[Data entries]
BEGIN
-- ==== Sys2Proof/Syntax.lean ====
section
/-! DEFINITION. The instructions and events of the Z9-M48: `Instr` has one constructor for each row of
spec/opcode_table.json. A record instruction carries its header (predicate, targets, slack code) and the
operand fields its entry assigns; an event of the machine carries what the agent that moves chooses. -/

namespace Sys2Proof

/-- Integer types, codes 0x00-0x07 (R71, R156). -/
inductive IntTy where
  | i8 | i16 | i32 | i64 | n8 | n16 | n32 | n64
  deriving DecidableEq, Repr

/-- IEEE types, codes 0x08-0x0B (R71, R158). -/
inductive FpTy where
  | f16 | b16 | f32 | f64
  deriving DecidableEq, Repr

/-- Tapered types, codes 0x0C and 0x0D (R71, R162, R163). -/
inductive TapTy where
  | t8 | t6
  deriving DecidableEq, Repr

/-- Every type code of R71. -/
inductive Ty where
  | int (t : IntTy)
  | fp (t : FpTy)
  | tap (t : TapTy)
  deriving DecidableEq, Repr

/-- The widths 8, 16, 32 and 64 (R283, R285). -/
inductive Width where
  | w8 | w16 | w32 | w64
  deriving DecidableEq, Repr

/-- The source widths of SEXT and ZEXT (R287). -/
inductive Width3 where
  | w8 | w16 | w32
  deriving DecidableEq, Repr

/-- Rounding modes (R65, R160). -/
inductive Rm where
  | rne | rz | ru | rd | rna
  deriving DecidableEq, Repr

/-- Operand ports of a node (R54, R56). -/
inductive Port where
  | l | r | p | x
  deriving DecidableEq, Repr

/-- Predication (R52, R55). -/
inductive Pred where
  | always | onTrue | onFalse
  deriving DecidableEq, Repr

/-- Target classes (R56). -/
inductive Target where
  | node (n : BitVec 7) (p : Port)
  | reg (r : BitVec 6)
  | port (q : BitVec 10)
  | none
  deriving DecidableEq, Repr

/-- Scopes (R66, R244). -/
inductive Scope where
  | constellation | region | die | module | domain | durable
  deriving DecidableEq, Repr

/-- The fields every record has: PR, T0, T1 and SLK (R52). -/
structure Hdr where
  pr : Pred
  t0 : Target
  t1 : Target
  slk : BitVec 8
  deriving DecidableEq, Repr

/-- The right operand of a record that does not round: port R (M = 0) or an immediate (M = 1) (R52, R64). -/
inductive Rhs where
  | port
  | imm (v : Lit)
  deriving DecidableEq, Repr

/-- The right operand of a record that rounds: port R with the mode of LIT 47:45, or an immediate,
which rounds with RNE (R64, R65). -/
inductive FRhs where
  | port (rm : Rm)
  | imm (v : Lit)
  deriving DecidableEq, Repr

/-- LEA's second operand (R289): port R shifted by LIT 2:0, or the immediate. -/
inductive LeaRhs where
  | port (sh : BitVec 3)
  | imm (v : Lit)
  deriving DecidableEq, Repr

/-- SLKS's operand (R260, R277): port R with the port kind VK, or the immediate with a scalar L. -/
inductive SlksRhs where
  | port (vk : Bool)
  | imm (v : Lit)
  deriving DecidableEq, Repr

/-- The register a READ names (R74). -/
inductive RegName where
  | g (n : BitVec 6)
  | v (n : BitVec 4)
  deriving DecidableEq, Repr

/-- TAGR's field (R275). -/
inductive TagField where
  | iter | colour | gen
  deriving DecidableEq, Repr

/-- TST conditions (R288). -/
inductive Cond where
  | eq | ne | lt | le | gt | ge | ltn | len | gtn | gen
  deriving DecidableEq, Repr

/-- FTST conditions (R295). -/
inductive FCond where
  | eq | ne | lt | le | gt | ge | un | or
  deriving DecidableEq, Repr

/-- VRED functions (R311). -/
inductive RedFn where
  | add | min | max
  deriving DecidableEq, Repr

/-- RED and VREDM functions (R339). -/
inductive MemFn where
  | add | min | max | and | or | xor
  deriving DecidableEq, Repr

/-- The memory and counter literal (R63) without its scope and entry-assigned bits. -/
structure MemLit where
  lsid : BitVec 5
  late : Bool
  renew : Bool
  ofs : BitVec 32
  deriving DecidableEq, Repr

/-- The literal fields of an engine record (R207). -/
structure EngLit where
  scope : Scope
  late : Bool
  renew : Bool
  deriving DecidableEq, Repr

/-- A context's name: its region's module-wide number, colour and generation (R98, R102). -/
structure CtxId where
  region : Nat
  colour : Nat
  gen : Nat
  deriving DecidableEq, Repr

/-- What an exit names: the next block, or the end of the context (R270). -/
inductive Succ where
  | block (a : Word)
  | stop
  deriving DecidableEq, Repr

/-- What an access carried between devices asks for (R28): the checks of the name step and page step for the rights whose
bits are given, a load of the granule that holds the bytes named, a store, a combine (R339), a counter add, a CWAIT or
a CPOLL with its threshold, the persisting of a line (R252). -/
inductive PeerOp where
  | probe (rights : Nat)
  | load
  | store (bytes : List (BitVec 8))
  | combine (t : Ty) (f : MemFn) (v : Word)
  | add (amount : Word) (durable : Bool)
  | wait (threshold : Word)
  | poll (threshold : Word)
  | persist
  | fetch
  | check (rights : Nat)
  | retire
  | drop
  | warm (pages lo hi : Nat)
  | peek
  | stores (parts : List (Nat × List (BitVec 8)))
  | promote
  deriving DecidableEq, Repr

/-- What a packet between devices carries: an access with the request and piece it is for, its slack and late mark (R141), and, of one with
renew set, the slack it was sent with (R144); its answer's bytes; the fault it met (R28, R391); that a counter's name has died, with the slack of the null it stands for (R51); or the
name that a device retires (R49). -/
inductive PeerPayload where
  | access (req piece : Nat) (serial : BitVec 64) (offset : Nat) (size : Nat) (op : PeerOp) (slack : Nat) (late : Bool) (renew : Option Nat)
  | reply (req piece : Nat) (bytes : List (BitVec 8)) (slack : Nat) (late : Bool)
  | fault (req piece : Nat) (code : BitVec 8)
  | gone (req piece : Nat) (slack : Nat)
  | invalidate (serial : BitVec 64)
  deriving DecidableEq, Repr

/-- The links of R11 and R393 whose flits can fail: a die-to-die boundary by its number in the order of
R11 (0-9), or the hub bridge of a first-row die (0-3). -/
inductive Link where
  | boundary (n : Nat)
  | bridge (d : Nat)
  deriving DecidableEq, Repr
END
▶ _Work item_
Whenever the string "widths" turns up in a line of the data, copy that line.

▶ _Response to the exercise_
/-- The widths 8, 16, 32 and 64 (R283, R285). -/
/-- The source widths of SEXT and ZEXT (R287). -/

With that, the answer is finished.